The School of Life released a video which introduces the psychoanalytic concept of repression, its causes and its effects. In this article, I summarise the video.
Repression
Repression is a phenomenon in which we are unaware of our emotions.
“We might be angry or sad while lacking any active awareness that we are so. Or guilty or envious without any grasp of what is at play behind a thin psychological curtain.”
Causes of Repression
Repression occurs when an emotion threatens either our calmness or our self-image.
“And so we remain unconscious, always, because we are resistant to ideas that threaten our sense of calm, our self-image and our gratifying illusions about who we are. We surely can’t be angry because we’re kind people who couldn’t feel negatively about a beloved elderly relative. Or we can’t be sad at not being invited to the party because we don’t care about trivial social matters. And it isn’t possible that we are envious because we aren’t people to covet others’ advantages.”
Effects of Repression
Repression causes physical pain if we ignore our conscience’s efforts to alert our minds to the repressed emotion through psychological pain. Our conscience prefers understanding, as compared to forgetting, our emotions. However, it cannot understand an emotion if the emotion is repressed. As such, it first attempts to alert our minds to the repressed emotion through psychological pain. And, if its attempts to alert our minds through psychological pain fail, then it proceeds to do so through physical pain.

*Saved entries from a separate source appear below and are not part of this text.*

@[simp] theorem State.setBerth_pending (b : Nat) (v : Berth) : (s.setBerth b v).pending = s.pending := by rfl
@[simp] theorem State.setBerth_regs (b : Nat) (v : Berth) : (s.setBerth b v).regs = s.regs := by rfl
@[simp] theorem State.setBerth_shadow (b : Nat) (v : Berth) : (s.setBerth b v).shadow = s.shadow := by rfl
@[simp] theorem State.setBerth_commits (b : Nat) (v : Berth) : (s.setBerth b v).commits = s.commits := by rfl
@[simp] theorem State.setBerth_dirty (b : Nat) (v : Berth) : (s.setBerth b v).dirty = s.dirty := by rfl
@[simp] theorem State.setBerth_mem (b : Nat) (v : Berth) : (s.setBerth b v).mem = s.mem := by rfl
@[simp] theorem State.setBerth_poison (b : Nat) (v : Berth) : (s.setBerth b v).poison = s.poison := by rfl
@[simp] theorem State.setBerth_refill (b : Nat) (v : Berth) : (s.setBerth b v).refill = s.refill := by rfl
@[simp] theorem State.setBerth_undef (b : Nat) (v : Berth) : (s.setBerth b v).undef = s.undef := by rfl
@[simp] theorem State.setBerth_lagged (b : Nat) (v : Berth) : (s.setBerth b v).lagged = s.lagged := by rfl
@[simp] theorem State.setBerth_acc (b : Nat) (v : Berth) : (s.setBerth b v).acc = s.acc := by rfl
@[simp] theorem State.setBerth_accPoison (b : Nat) (v : Berth) : (s.setBerth b v).accPoison = s.accPoison := by rfl
@[simp] theorem State.setBerth_weights (b : Nat) (v : Berth) : (s.setBerth b v).weights = s.weights := by rfl
@[simp] theorem State.setBerth_queues (b : Nat) (v : Berth) : (s.setBerth b v).queues = s.queues := by rfl
@[simp] theorem State.setBerth_harts (b : Nat) (v : Berth) : (s.setBerth b v).harts = s.harts := by rfl
@[simp] theorem State.setBerth_lvseed (b : Nat) (v : Berth) : (s.setBerth b v).lvseed = s.lvseed := by rfl
@[simp] theorem State.setBerth_cycles (b : Nat) (v : Berth) : (s.setBerth b v).cycles = s.cycles := by rfl
@[simp] theorem State.setBerth_caches (b : Nat) (v : Berth) : (s.setBerth b v).caches = s.caches := by rfl
@[simp] theorem State.setBerth_solvers (b : Nat) (v : Berth) : (s.setBerth b v).solvers = s.solvers := by rfl
@[simp] theorem State.setBerth_work (b : Nat) (v : Berth) : (s.setBerth b v).work = s.work := by rfl
@[simp] theorem State.setBerth_dispatch (b : Nat) (v : Berth) : (s.setBerth b v).dispatch = s.dispatch := by rfl
@[simp] theorem State.setBerth_channels (b : Nat) (v : Berth) : (s.setBerth b v).channels = s.channels := by rfl
@[simp] theorem State.setBerth_atDecoder (b : Nat) (v : Berth) : (s.setBerth b v).atDecoder = s.atDecoder := by rfl
@[simp] theorem State.setBerth_ports (b : Nat) (v : Berth) : (s.setBerth b v).ports = s.ports := by rfl
@[simp] theorem State.setBerth_arrived (b : Nat) (v : Berth) : (s.setBerth b v).arrived = s.arrived := by rfl
@[simp] theorem State.setBerth_hostIn (b : Nat) (v : Berth) : (s.setBerth b v).hostIn = s.hostIn := by rfl
@[simp] theorem State.setBerth_quays (b : Nat) (v : Berth) : (s.setBerth b v).quays = s.quays := by rfl
@[simp] theorem State.setBerth_booked (b : Nat) (v : Berth) : (s.setBerth b v).booked = s.booked := by rfl
@[simp] theorem State.setBerth_tray (b : Nat) (v : Berth) : (s.setBerth b v).tray = s.tray := by rfl
@[simp] theorem State.setBerth_trayNext (b : Nat) (v : Berth) : (s.setBerth b v).trayNext = s.trayNext := by rfl
@[simp] theorem State.setBerth_ranks (b : Nat) (v : Berth) : (s.setBerth b v).ranks = s.ranks := by rfl
@[simp] theorem State.setBerth_groups (b : Nat) (v : Berth) : (s.setBerth b v).groups = s.groups := by rfl
@[simp] theorem State.setBerth_adds (b : Nat) (v : Berth) : (s.setBerth b v).adds = s.adds := by rfl
@[simp] theorem State.setBerth_compose (b : Nat) (v : Berth) : (s.setBerth b v).compose = s.compose := by rfl
@[simp] theorem State.setBerth_bells (b : Nat) (v : Berth) : (s.setBerth b v).bells = s.bells := by rfl
@[simp] theorem State.setBerth_discards (b : Nat) (v : Berth) : (s.setBerth b v).discards = s.discards := by rfl
@[simp] theorem State.setBerth_harbour (b : Nat) (v : Berth) : (s.setBerth b v).harbour = s.harbour := by rfl
@[simp] theorem State.setBerth_reports (b : Nat) (v : Berth) : (s.setBerth b v).reports = s.reports := by rfl
@[simp] theorem State.setBerth_domains (b : Nat) (v : Berth) : (s.setBerth b v).domains = s.domains := by rfl
@[simp] theorem State.setBerth_life (b : Nat) (v : Berth) : (s.setBerth b v).life = s.life := by rfl
@[simp] theorem State.setBerth_ckpt (b : Nat) (v : Berth) : (s.setBerth b v).ckpt = s.ckpt := by rfl
@[simp] theorem State.setBerth_images (b : Nat) (v : Berth) : (s.setBerth b v).images = s.images := by rfl
@[simp] theorem State.setBerth_revoked (b : Nat) (v : Berth) : (s.setBerth b v).revoked = s.revoked := by rfl
@[simp] theorem State.setBerth_svnMin (b : Nat) (v : Berth) : (s.setBerth b v).svnMin = s.svnMin := by rfl
@[simp] theorem State.setBerth_power (b : Nat) (v : Berth) : (s.setBerth b v).power = s.power := by rfl
@[simp] theorem State.setBerth_tide (b : Nat) (v : Berth) : (s.setBerth b v).tide = s.tide := by rfl
@[simp] theorem State.setBerth_sched (b : Nat) (v : Berth) : (s.setBerth b v).sched = s.sched := by rfl
@[simp] theorem State.setBerth_heldActs (b : Nat) (v : Berth) : (s.setBerth b v).heldActs = s.heldActs := by rfl
@[simp] theorem State.setBerth_answer (b : Nat) (v : Berth) : (s.setBerth b v).answer = s.answer := by rfl
@[simp] theorem State.setBerth_draws (b : Nat) (v : Berth) : (s.setBerth b v).draws = s.draws := by rfl

@[simp] theorem State.putByte_pending (a : Nat) (b : Byte) : (s.putByte a b).pending = s.pending := by rfl
@[simp] theorem State.putByte_regs (a : Nat) (b : Byte) : (s.putByte a b).regs = s.regs := by rfl
@[simp] theorem State.putByte_shadow (a : Nat) (b : Byte) : (s.putByte a b).shadow = s.shadow := by rfl
@[simp] theorem State.putByte_commits (a : Nat) (b : Byte) : (s.putByte a b).commits = s.commits := by rfl
@[simp] theorem State.putByte_dirty (a : Nat) (b : Byte) : (s.putByte a b).dirty = s.dirty := by rfl
@[simp] theorem State.putByte_poison (a : Nat) (b : Byte) : (s.putByte a b).poison = s.poison := by rfl
@[simp] theorem State.putByte_refill (a : Nat) (b : Byte) : (s.putByte a b).refill = s.refill := by rfl
@[simp] theorem State.putByte_undef (a : Nat) (b : Byte) : (s.putByte a b).undef = s.undef := by rfl
@[simp] theorem State.putByte_lagged (a : Nat) (b : Byte) : (s.putByte a b).lagged = s.lagged := by rfl
@[simp] theorem State.putByte_acc (a : Nat) (b : Byte) : (s.putByte a b).acc = s.acc := by rfl
@[simp] theorem State.putByte_accPoison (a : Nat) (b : Byte) : (s.putByte a b).accPoison = s.accPoison := by rfl
@[simp] theorem State.putByte_weights (a : Nat) (b : Byte) : (s.putByte a b).weights = s.weights := by rfl
@[simp] theorem State.putByte_queues (a : Nat) (b : Byte) : (s.putByte a b).queues = s.queues := by rfl
@[simp] theorem State.putByte_harts (a : Nat) (b : Byte) : (s.putByte a b).harts = s.harts := by rfl
@[simp] theorem State.putByte_lvseed (a : Nat) (b : Byte) : (s.putByte a b).lvseed = s.lvseed := by rfl
@[simp] theorem State.putByte_cycles (a : Nat) (b : Byte) : (s.putByte a b).cycles = s.cycles := by rfl
@[simp] theorem State.putByte_caches (a : Nat) (b : Byte) : (s.putByte a b).caches = s.caches := by rfl
@[simp] theorem State.putByte_solvers (a : Nat) (b : Byte) : (s.putByte a b).solvers = s.solvers := by rfl
@[simp] theorem State.putByte_work (a : Nat) (b : Byte) : (s.putByte a b).work = s.work := by rfl
@[simp] theorem State.putByte_dispatch (a : Nat) (b : Byte) : (s.putByte a b).dispatch = s.dispatch := by rfl
@[simp] theorem State.putByte_channels (a : Nat) (b : Byte) : (s.putByte a b).channels = s.channels := by rfl
@[simp] theorem State.putByte_atDecoder (a : Nat) (b : Byte) : (s.putByte a b).atDecoder = s.atDecoder := by rfl
@[simp] theorem State.putByte_ports (a : Nat) (b : Byte) : (s.putByte a b).ports = s.ports := by rfl
@[simp] theorem State.putByte_arrived (a : Nat) (b : Byte) : (s.putByte a b).arrived = s.arrived := by rfl
@[simp] theorem State.putByte_hostIn (a : Nat) (b : Byte) : (s.putByte a b).hostIn = s.hostIn := by rfl
@[simp] theorem State.putByte_quays (a : Nat) (b : Byte) : (s.putByte a b).quays = s.quays := by rfl
@[simp] theorem State.putByte_booked (a : Nat) (b : Byte) : (s.putByte a b).booked = s.booked := by rfl
@[simp] theorem State.putByte_tray (a : Nat) (b : Byte) : (s.putByte a b).tray = s.tray := by rfl
@[simp] theorem State.putByte_trayNext (a : Nat) (b : Byte) : (s.putByte a b).trayNext = s.trayNext := by rfl
@[simp] theorem State.putByte_ranks (a : Nat) (b : Byte) : (s.putByte a b).ranks = s.ranks := by rfl
@[simp] theorem State.putByte_groups (a : Nat) (b : Byte) : (s.putByte a b).groups = s.groups := by rfl
@[simp] theorem State.putByte_adds (a : Nat) (b : Byte) : (s.putByte a b).adds = s.adds := by rfl
@[simp] theorem State.putByte_berths (a : Nat) (b : Byte) : (s.putByte a b).berths = s.berths := by rfl
@[simp] theorem State.putByte_compose (a : Nat) (b : Byte) : (s.putByte a b).compose = s.compose := by rfl
@[simp] theorem State.putByte_bells (a : Nat) (b : Byte) : (s.putByte a b).bells = s.bells := by rfl
@[simp] theorem State.putByte_discards (a : Nat) (b : Byte) : (s.putByte a b).discards = s.discards := by rfl
@[simp] theorem State.putByte_harbour (a : Nat) (b : Byte) : (s.putByte a b).harbour = s.harbour := by rfl
@[simp] theorem State.putByte_reports (a : Nat) (b : Byte) : (s.putByte a b).reports = s.reports := by rfl
@[simp] theorem State.putByte_domains (a : Nat) (b : Byte) : (s.putByte a b).domains = s.domains := by rfl
@[simp] theorem State.putByte_life (a : Nat) (b : Byte) : (s.putByte a b).life = s.life := by rfl
@[simp] theorem State.putByte_ckpt (a : Nat) (b : Byte) : (s.putByte a b).ckpt = s.ckpt := by rfl
@[simp] theorem State.putByte_images (a : Nat) (b : Byte) : (s.putByte a b).images = s.images := by rfl
@[simp] theorem State.putByte_revoked (a : Nat) (b : Byte) : (s.putByte a b).revoked = s.revoked := by rfl
@[simp] theorem State.putByte_svnMin (a : Nat) (b : Byte) : (s.putByte a b).svnMin = s.svnMin := by rfl
@[simp] theorem State.putByte_power (a : Nat) (b : Byte) : (s.putByte a b).power = s.power := by rfl
@[simp] theorem State.putByte_tide (a : Nat) (b : Byte) : (s.putByte a b).tide = s.tide := by rfl
@[simp] theorem State.putByte_sched (a : Nat) (b : Byte) : (s.putByte a b).sched = s.sched := by rfl
@[simp] theorem State.putByte_heldActs (a : Nat) (b : Byte) : (s.putByte a b).heldActs = s.heldActs := by rfl
@[simp] theorem State.putByte_answer (a : Nat) (b : Byte) : (s.putByte a b).answer = s.answer := by rfl
@[simp] theorem State.putByte_draws (a : Nat) (b : Byte) : (s.putByte a b).draws = s.draws := by rfl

“While the greatest share of our mental apparatus privileges forgetting over understanding, we do, nevertheless, have a conscience. There’s a part of us that wants the truth, however bitter it might be. A minor part, but a notoriously insistent and ingenious part that won’t leave us in peace until its case has been heard. It will, in order to stir us from our reverie, give us all manner of problems – breakdowns, illnesses, twitches, compulsions – in the hope of letting us know that there is something we would benefit from reckoning with. When our conscience has done everything it can to alert our minds, it has a tendency to set to work on our bodies. More specifically, it forces us to feel in the form of a symptom what we haven’t felt outright as an idea or insight. Lack of awareness returns to haunt us as physical ailments. If our intellect won’t look at our anger, the feeling may be sent to dwell in our lower back. If our anxiety isn’t being dealt with psychologically, it may be relegated to our gut. Romantic frustration that is denied may, literally, begin to wreck our hearts. Our unfelt feelings end up as back pain, constipation, insomnia, migraines and arrhythmias.”
Because the physical pain is caused by our conscience’s efforts to alert our minds to repressed emotions, the pain can be ameliorated by turning our attention to the emotions themselves.
“In order to spare our bodies some of their mute agonies, we should submit them to a curious-sounding exercise. With our eyes closed, probably while we are lying in bed, we should pass over our different organs and zones and ask: If this could speak, what might it want to tell us? What might the heart ask for, the legs, the shoulders, the stomach? Our minds are probably better able to think of answers than we might presume. It could be surprisingly clear, once we ask the question, that our shoulders are desperate for the relationship to end. That our stomachs want us to take on less responsibility. That our hearts want a chance to say sorry. That our ribcages has had enough of pretending it’s happy, and that our lungs need an opportunity to scream.”